General Shinseki has done excellent work to bring about change that will serve our veterans. They can be treated immediately, if necessary, within the VA system and that is important. General Shinseki is correct in focusing first on treatment of dangerous illnesses either physical or mental. He has applied resources to the Department of Veterans Affairs to triage the dangerous our veterans face. 

There is a computer system. This is the first time in all the decades of claims there has been modernization. Like, what? Finally. The backlog is felt profoundly because of the numbers of veterans waiting in line. The numbers make the backlog. I am quite confident General Shinseki is focused and determined. He is dedicated to the best outcomes of our soldiers and he has demonstrated that.

There may be alternatives to standard claim assessment though. There are attorneys that assist veterans in their claims. I can't help but believe if these attorneys could be used in an advocacy manner rather than adversarial relationship with the VA there would be quicker outcomes. In other words, find a way to have our university hospitals and private attorneys process paperwork on a fast track method to resolve the backlog for combat veterans.

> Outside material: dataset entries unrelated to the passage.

/-- R215 to R217: ULD by a bundle that holds the claims. The value goes to the uniform register when the window of the
lowest performing lane closes; p7 in every performing lane says that it is not resident. The access itself: a page that is not
resident reads zero; a plain one reads what the bundle's loads read, a kick register or its copy, and one that
synchronises (`sync` 1 die, 2 device, 3 system) at the point of its scope (R203). It meets, in this order, a time-out between the
dies (R304), the scope checker (R301) and uncorrectable data (R208), each with a fault that comes with the value; a
refused one changes nothing, and an admitted one replaces the line's record, also where its data are uncorrectable (the model's
reading, log 77). -/
def Obligations.UniformLoads : Prop :=
  (∀ (s : State) (b : Bundle) (sync x n : Nat) (p : Place), s.place (s.actxOf b.launch) x = some p →
    let r := s.uldAccess b sync x n
    let die := dieOf b.lcore
    let loc := if 2 ≤ sync then Loc.home else Loc.of p.managed die
    let expired := s.isLost (.bundle b.id)
    let lost := (s.spendLost (.bundle b.id), (0 : BitVec 64), some Cause.data)
    (p.state ≠ .resident → r = (s, 0, none)) ∧
    (p.state = .resident → s.kickAt p.ia = none →
      (sync = 0 → expired = true → s.crosses die loc p.ia = true → r.1 = s.spendLost (.bundle b.id) ∧ r.2.2 = some .data) ∧
      (sync = 0 → expired = false ∨ s.crosses die loc p.ia = false →
        r = (s.touch loc p.ia, s.valueAt loc p.ia n, if s.poisonedIn loc p.ia n then some .data else none)) ∧
      (1 ≤ sync → expired = true → homeDie p.ia ≠ die → r = lost) ∧
      (1 ≤ sync → expired = false ∨ homeDie p.ia = die →
        let inst := if sync = 1 then Instance.die die else if sync = 2 then .device else .system
        let t := (s.record p.ia (s.issuerOf b) inst false).touch loc p.ia
        (s.admits p.ia (s.issuerOf b) inst = false → r = (s, 0, some .scope)) ∧
        (s.admits p.ia (s.issuerOf b) inst = true → s.poisonedIn loc p.ia n = true → r = (t, 0, some .data)) ∧
        (s.admits p.ia (s.issuerOf b) inst = true → s.poisonedIn loc p.ia n = false →
          r = (t, s.valueAt loc p.ia n, none)))) ∧
    (∀ d k, p.state = .resident → s.kickAt p.ia = some (d, k) →
      (expired = false ∨ d = die → r.2 = (s.kickRead d k, none)) ∧
      (expired = true → d ≠ die → r.1 = s.spendLost (.bundle b.id) ∧ r.2.2 = some .data))) ∧
  ∀ (g : Guard) (la : La) (wide : Bool) (sync : Fin 4) (w : WReg) (a : VReg),
    let n := if wide then 8 else 4
    let addr := fun (b : Bundle) (act : List Nat) => ((b.lane (act.headD 0)).rd64 a.val).toNat
    ActsAlone (.uld g la wide sync w a)
      (fun s b act => s.holdsClaim b w.val = true ∧ (wide = true → s.holdsClaim b (w.val + 1) = true) ∧
        addr b act % n = 0 ∧ s.permits b act (fun _ => addr b act) true false ∧
        (wide = false → s.onKickPage (s.actxOf b.launch) (addr b act) = false))
      (fun s gr b lanes act =>
        let r := s.uldAccess b sync.val (addr b act) n
        r.1.openLanes gr (b.id, lanes, act) la.val
          (fun l _ => ⟨[], [(7, s.nonResident (s.actxOf b.launch) (addr b act))], 0,
            if l = act.headD 0 then
              (if wide then [(w.val, r.2.1.extractLsb' 0 32), (w.val + 1, r.2.1.extractLsb' 32 32)]
                else [(w.val, r.2.1.extractLsb' 0 32)])
            else [], none⟩) r.2.2)

/-- R210, R211, R218 to R221, R304, R309: the far atomics of a bundle: the lanes' accesses in ascending order, then the
bundle is held with its results, or faults if one was refused; where one timed out no lane performs, and all fault. R68,
R69, R199, R203, R219 to R221, R301: one lane's far atomic. On a kick register the operand is written as a kick; a word that
is not resident gives 0 and p7; a request that the other die does not answer is lost, be it to a kick register or to the
line's home, where the checker reads its record; the scope checker refuses before
poison does; otherwise the old value is found at the point of the scope, and exactly the n bytes there take the new value,
if there is one. What a drain has updated there and has not been seen yet is found by it (R244; that a drain's bytes land by
themselves is the model's reading, log 50). That poison leaves the line's record is the model's choice (log 77). R221: the
lanes go one after the other, and the first that is refused ends them: those below it have performed and have their results, it
and those above it perform nothing, no byte outside the words of the lanes below it changes, and every performing thread takes
the refusal's fault with that lane in TRAPCAUSE (that no other agent acts between lanes whose words differ is the model's
choice: log 84). -/
def Obligations.FarAtomics : Prop :=
  (∀ (g : Guard) (scope op : Fin 8) (wide : Bool) (d a : VReg),
    let addr := fun (b : Bundle) (l : Nat) => ((b.lane l).rd64 a.val).toNat
    let na := if op.val = 1 ∨ op.val = 3 then 8 else 4
    let nc := if wide then 8 else 4
    let ok := fun (n : Nat) (rd : Bool) (s : State) (b : Bundle) (act : List Nat) =>
      (∀ l ∈ act, addr b l % n = 0) ∧ s.permits b act (addr b) rd true
    let noKick := fun (s : State) (b : Bundle) (act : List Nat) =>
      ∀ l ∈ act, s.onKickPage (s.actxOf b.launch) (addr b l) = false
    let new := fun (old : BitVec 64) (t : Thread) => some (atomNew op.val old (t.srcVal d.val na))
    let orLost := fun (s : State) (gr : Group) (b : Bundle) (lanes act : List Nat)
        (rs : List ((Nat × Nat) × FarRes)) (t : State) =>
      if rs.any (fun x => x.2 == .lost) then (s.trapAll gr b.id lanes act .data).spendLost (.bundle b.id) else t
    ActsAlone (.gatom g scope op d a) (fun s b act => ok na true s b act ∧ noKick s b act ∧ ¬ s.barred b)
      (fun s gr b lanes act =>
        let r := s.farAll [(b.id, lanes, act)] scope.val a.val na d.val new
        orLost s gr b lanes act r.2 (r.1.farFinish gr (b.id, lanes, act) r.2
          (fun t old nr => (t.resVal d.val na old).withP7 nr) (fun _ => Result.none))) ∧
    ActsAlone (.gred g scope op d a)
      (fun s b act => ok na false s b act ∧ (na ≠ 8 ∨ scope.val < 3 → noKick s b act) ∧ ¬ (op.val = 7 ∧ s.barred b))
      (fun s gr b lanes act =>
        let r := s.farAll [(b.id, lanes, act)] scope.val a.val na d.val new
        orLost s gr b lanes act r.2 (r.1.farFinish gr (b.id, lanes, act) r.2 (fun _ _ _ => Result.none)
          (fun nr => Result.none.withP7 nr))) ∧
    ActsAlone (.gcas g scope wide d a) (fun s b act => ok nc true s b act ∧ noKick s b act ∧ ¬ s.barred b)
      (fun s gr b lanes act =>
        let r := s.farAll [(b.id, lanes, act)] scope.val a.val nc d.val (casNew d.val nc)
        orLost s gr b lanes act r.2 (r.1.farFinish gr (b.id, lanes, act) r.2
          (fun t old nr => (t.resVal d.val nc old).withP7 nr) (fun _ => Result.none)))) ∧
  (∀ (s : State) (b : Bundle) (lanes : List Nat) (l scope a n d : Nat) (f : BitVec 64 → Thread → Option (BitVec 64))
    (p : Place), s.bundle? b.id = some b →
    let x := ((b.lane l).rd64 a).toNat
    let loc := if 3 ≤ scope then Loc.home else Loc.of p.managed (dieOf b.lcore)
    let who := s.issuerOf b
    let inst := s.instanceOf b scope
    let r := s.farAll [(b.id, lanes, [l])] scope a n d f
    s.place (s.actxOf b.launch) x = some p →
    (∀ die k, s.kickAt p.ia = some (die, k) →
      r = if s.isLost (.bundle b.id) = true ∧ die ≠ dieOf b.lcore then (s, [((l, b.id), .lost)])
        else (s.kickWrite die k ((b.lane l).srcVal d n), [((l, b.id), .done 0 false)])) ∧
    (s.kickAt p.ia = none →
      (p.state ≠ .resident → r = (s, [((l, b.id), .done 0 true)])) ∧
      (p.state = .resident → s.isLost (.bundle b.id) = true → homeDie p.ia ≠ dieOf b.lcore →
        r = (s, [((l, b.id), .lost)])) ∧
      (p.state = .resident → s.isLost (.bundle b.id) = false ∨ homeDie p.ia = dieOf b.lcore →
        (s.admits p.ia who inst = false → r = (s, [((l, b.id), .refused .scope)])) ∧
        (s.admits p.ia who inst = true → s.poisonedIn loc p.ia n = true → r = (s, [((l, b.id), .refused .data)])) ∧
        (s.admits p.ia who inst = true → s.poisonedIn loc p.ia n = false →
          let u := s.landDrains (span p.ia n)
          r.2 = [((l, b.id), .done (u.valueAt loc p.ia n) false)] ∧
          (∀ v, f (u.valueAt loc p.ia n) (b.lane l) = some v →
            r.1 = ((u.record p.ia who inst false).touch loc p.ia).writeBytes loc (placeBytes p.ia n v)) ∧
          (f (u.valueAt loc p.ia n) (b.lane l) = none → u.sameBytes r.1))))) ∧
  (∀ (s : State) (b : Bundle) (lanes pre : List Nat) (l scope a n d : Nat) (f : BitVec 64 → Thread → Option (BitVec 64)),
    s.bundle? b.id = some b →
    let all := fun (act : List Nat) => s.farAll [(b.id, lanes, act)] scope a n d f
    let r := all pre
    let o := r.1.farOne b l scope a n d f
    all [] = (s, []) ∧
    (∀ post, (pre ++ l :: post).Pairwise (· < ·) → (∀ x ∈ r.2, x.2.stops = false) →
      (o.2.stops = false → all (pre ++ [l]) = (o.1, r.2 ++ [((l, b.id), o.2)])) ∧
      (o.2.stops = true → all (pre ++ l :: post) = (r.1, r.2 ++ [((l, b.id), o.2)]))) ∧
    (pre.Pairwise (· < ·) → ∀ loc ia,
      (∀ m ∈ pre, ∃ p, s.place (s.actxOf b.launch) ((b.lane m).rd64 a).toNat = some p ∧ ¬ (p.ia ≤ ia ∧ ia < p.ia + n)) →
      r.1.byteAt loc ia = s.byteAt loc ia)) ∧
  (∀ (s : State) (gr : Group) (id : Nat) (lanes act : List Nat) (old : Nat → BitVec 64) (nr : Nat → Bool)
    (res : Thread → BitVec 64 → Bool → Result) (now : Bool → Result), act.Nodup →
    let done := fun (ms : List Nat) => ms.map (fun m => ((m, id), FarRes.done (old m) (nr m)))
    let got := fun (m : Nat) (t : Thread) => (t.deliver (now (nr m))).deliver (res t (old m) (nr m))
    (∀ pre l post c, act = pre ++ l :: post →
      s.farFinish gr (id, lanes, act) (done pre ++ [((l, id), .refused c)]) res now =
        s.mapBundle id (fun x => x.mapLanes (fun m t =>
          if m ∈ pre then (got m t).trapAt x.handler c l gr.addr gr.word
          else if m ∈ act then t.trapAt x.handler c l gr.addr gr.word
          else if m ∈ lanes then t.advance gr.addr gr.len else t))) ∧
    s.farFinish gr (id, lanes, act) (done act) res now =
      (s.mapBundle id (fun x => x.mapLanes (fun m t => if m ∈ act then t.deliver (now (nr m)) else t))).holdLanes gr
        (id, lanes, act) (fun m t => if m ∈ act then res t (old m) (nr m) else Result.none)) ∧
  (∀ (s : State) (ias : List Nat), (∀ o ∈ s.ops, o.drains = true → o.pend = []) → s.landDrains ias = s) ∧
  (∀ (s : State) (ias : List Nat) (loc : Loc) (ia : Nat), ia ∉ ias → (s.landDrains ias).byteAt loc ia = s.byteAt loc ia)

If the university systems can expedite the claims based on VA standards it should be valid. I realize this might mean spending resources General Shinseki would use otherwise, but, it might be a reasonable idea for veterans already in the process over 6 to 8 months. 

The justification to spending outside the VA system, focusing first on combat veterans, is the longer the claims take the more likely the VA medical system will be stressed with soldiers in a negative spiral. The entire VA system could achieve a better operational status if the backlog was resolved and soldiers were allowed to improve their lives though support in the face of their disability. The resources available for treatment might increase if so much wasn't used to process a backlog.

General Shinseki cannot guarantee there won't be some fraud in an accelerated process conducted in the private sector, but, oversight would be needed. A reassessment of these claims within the VA system within a year to eighteen months from the date of the decision would reduce continued fraud. That would bring the target date of 2015 online with a less stressed backlog demand and more support for the veteran.